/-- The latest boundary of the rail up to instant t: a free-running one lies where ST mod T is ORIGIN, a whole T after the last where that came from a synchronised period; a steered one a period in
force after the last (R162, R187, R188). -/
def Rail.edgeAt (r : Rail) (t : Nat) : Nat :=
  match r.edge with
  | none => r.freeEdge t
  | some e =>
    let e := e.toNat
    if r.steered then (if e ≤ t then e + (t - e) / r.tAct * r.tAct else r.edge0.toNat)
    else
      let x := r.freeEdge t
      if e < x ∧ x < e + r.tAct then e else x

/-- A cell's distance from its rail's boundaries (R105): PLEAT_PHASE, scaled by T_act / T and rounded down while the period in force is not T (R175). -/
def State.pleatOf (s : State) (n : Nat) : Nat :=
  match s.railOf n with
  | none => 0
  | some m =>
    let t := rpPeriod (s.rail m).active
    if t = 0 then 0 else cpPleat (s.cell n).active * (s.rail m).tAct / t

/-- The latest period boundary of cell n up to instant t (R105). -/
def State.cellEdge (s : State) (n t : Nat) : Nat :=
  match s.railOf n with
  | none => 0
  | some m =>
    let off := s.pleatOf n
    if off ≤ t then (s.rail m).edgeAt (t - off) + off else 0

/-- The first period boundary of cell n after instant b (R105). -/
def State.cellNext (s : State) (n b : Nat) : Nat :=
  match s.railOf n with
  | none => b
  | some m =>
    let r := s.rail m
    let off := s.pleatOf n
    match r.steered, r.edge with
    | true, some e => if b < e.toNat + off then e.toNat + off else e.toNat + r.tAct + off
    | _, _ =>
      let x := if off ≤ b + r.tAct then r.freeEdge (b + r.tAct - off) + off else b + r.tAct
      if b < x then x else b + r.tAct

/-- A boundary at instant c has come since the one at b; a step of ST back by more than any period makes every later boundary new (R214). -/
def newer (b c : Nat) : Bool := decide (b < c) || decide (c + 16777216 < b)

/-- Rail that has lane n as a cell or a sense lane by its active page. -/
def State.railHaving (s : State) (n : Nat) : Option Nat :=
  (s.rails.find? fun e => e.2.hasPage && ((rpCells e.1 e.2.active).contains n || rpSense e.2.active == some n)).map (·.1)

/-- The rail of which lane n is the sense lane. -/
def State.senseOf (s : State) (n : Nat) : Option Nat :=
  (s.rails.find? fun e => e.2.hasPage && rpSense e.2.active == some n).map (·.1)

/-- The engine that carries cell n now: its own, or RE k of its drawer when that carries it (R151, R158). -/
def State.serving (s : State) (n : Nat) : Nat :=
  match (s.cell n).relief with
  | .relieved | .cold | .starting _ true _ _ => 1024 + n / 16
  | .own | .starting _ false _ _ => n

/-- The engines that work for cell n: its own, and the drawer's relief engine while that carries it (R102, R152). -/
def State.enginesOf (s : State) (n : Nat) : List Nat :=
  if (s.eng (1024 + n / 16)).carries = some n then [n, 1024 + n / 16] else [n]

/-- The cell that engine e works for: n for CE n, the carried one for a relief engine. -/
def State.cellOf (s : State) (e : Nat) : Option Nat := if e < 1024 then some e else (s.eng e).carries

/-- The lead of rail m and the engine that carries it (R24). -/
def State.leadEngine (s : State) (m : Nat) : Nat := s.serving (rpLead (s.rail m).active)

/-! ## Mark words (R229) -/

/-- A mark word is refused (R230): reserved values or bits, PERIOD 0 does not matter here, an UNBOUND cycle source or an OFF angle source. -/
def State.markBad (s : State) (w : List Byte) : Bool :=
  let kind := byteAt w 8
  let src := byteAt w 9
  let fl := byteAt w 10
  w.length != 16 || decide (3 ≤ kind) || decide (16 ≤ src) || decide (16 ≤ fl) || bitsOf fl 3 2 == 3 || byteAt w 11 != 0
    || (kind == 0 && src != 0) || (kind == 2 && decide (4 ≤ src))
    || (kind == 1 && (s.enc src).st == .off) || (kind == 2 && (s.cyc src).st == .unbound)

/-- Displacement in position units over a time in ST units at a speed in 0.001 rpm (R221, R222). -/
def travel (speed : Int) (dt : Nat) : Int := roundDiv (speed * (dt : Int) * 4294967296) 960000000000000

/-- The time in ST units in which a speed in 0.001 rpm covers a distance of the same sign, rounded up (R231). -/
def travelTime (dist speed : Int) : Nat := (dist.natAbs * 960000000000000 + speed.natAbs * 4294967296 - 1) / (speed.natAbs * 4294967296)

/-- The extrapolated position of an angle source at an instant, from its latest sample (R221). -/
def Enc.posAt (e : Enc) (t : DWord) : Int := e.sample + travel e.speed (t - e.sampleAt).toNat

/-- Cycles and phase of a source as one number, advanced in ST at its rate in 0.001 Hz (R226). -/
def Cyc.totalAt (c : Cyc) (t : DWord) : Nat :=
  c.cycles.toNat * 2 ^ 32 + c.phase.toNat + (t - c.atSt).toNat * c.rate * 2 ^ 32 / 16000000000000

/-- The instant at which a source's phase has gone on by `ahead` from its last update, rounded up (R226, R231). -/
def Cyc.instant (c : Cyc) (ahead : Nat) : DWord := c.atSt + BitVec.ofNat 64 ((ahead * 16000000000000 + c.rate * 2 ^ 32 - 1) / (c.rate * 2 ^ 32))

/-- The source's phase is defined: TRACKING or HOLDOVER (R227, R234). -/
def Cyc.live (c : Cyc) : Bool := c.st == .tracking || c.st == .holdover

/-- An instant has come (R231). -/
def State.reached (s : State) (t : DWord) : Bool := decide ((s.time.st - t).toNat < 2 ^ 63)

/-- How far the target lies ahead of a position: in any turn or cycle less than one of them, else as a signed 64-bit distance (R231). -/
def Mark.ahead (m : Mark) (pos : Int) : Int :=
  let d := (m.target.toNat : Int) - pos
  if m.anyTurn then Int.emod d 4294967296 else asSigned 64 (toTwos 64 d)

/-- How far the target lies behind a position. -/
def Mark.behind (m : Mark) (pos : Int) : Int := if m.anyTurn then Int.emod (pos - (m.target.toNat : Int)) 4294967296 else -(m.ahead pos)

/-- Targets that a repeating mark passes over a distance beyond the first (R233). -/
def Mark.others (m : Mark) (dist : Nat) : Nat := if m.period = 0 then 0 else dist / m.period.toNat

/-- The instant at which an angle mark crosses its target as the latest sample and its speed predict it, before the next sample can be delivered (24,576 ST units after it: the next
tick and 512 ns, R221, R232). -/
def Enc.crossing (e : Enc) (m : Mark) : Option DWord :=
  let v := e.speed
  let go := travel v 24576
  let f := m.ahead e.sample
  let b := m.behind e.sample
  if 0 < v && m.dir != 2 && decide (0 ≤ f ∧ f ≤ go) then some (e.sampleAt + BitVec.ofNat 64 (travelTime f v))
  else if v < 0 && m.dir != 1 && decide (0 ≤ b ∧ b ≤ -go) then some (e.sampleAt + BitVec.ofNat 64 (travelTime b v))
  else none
= = = =
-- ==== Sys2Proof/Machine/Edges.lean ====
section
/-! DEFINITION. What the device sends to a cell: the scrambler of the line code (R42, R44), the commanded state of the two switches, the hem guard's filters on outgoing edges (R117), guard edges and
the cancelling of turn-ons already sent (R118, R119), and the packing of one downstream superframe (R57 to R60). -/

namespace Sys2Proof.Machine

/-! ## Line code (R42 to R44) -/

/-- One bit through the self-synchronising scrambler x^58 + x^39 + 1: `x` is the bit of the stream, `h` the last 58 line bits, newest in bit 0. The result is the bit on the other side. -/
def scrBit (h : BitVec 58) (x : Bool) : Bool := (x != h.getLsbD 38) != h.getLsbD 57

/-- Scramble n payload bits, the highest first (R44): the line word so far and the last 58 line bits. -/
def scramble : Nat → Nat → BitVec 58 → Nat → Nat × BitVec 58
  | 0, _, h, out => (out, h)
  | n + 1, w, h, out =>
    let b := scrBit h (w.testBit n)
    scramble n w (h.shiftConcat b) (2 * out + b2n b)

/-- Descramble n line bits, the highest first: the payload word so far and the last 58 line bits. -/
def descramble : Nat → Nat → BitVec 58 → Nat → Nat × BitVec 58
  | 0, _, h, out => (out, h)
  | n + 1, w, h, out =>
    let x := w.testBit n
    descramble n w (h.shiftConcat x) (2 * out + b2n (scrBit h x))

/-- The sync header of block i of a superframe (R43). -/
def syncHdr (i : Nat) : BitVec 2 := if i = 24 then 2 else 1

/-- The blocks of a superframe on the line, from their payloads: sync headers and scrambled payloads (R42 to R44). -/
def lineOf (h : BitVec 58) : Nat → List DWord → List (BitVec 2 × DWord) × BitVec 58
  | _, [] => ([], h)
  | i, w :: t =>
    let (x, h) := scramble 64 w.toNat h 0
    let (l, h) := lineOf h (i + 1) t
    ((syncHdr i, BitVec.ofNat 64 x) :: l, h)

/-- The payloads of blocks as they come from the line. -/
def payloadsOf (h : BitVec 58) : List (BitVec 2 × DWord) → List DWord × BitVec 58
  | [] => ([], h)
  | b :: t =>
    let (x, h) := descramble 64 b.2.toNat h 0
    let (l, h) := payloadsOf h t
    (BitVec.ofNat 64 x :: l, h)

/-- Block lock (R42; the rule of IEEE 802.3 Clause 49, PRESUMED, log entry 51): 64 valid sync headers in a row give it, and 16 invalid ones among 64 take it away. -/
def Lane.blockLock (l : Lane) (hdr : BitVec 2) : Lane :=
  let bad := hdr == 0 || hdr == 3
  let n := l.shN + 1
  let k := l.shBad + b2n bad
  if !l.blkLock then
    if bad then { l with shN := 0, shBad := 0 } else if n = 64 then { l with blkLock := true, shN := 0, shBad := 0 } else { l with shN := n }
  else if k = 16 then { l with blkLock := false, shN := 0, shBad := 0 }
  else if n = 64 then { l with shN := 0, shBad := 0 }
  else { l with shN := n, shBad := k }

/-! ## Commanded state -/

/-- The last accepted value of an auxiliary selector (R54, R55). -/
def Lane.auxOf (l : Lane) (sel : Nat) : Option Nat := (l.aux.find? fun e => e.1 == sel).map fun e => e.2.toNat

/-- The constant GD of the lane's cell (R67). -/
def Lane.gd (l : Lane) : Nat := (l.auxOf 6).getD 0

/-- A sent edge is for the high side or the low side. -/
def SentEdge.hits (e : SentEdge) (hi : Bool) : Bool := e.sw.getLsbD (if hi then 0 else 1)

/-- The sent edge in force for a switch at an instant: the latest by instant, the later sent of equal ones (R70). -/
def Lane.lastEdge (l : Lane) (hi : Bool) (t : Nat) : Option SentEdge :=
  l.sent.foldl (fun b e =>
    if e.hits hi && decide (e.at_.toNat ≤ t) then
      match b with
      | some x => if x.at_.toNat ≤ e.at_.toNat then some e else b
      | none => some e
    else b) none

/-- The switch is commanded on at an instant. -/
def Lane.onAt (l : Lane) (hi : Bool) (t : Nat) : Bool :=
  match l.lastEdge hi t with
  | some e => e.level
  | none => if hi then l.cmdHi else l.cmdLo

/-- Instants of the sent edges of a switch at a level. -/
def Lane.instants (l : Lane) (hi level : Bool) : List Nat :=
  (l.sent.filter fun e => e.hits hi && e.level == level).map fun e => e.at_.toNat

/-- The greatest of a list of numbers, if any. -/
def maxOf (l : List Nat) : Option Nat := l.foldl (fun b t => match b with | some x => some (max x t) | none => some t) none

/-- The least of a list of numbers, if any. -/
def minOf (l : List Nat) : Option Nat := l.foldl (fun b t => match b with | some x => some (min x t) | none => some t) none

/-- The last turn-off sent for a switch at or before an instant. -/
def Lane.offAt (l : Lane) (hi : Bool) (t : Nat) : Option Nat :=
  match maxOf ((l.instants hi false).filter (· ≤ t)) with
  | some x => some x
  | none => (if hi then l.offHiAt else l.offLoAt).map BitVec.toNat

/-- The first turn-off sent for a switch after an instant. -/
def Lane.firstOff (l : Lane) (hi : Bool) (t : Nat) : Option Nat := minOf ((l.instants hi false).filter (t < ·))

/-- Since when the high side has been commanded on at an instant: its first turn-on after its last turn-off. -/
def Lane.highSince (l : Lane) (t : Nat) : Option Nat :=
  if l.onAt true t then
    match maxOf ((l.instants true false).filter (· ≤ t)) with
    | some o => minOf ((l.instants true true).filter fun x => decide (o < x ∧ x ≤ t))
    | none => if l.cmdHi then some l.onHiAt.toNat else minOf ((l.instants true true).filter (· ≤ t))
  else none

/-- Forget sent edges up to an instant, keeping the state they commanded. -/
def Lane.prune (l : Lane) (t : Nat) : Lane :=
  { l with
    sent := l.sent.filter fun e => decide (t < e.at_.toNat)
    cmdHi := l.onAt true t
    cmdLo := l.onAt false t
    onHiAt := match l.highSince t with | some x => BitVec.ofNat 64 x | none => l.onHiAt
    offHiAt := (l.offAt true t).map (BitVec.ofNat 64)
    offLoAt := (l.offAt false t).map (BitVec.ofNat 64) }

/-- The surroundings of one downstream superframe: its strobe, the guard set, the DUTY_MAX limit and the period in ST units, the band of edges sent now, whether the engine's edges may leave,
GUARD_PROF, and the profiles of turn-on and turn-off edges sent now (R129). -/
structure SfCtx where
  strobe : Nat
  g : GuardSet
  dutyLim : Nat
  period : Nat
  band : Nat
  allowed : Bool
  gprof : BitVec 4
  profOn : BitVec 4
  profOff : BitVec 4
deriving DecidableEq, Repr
= = = =
» **Exercise**
An exact copy of the lines above, from the one containing "a period in" through the one containing "let e := e.toNat", is the whole of the answer.

» **Expected answer**
/-- The latest boundary of the rail up to instant t: a free-running one lies where ST mod T is ORIGIN, a whole T after the last where that came from a synchronised period; a steered one a period in
force after the last (R162, R187, R188). -/
def Rail.edgeAt (r : Rail) (t : Nat) : Nat :=
  match r.edge with
  | none => r.freeEdge t
  | some e =>
    let e := e.toNat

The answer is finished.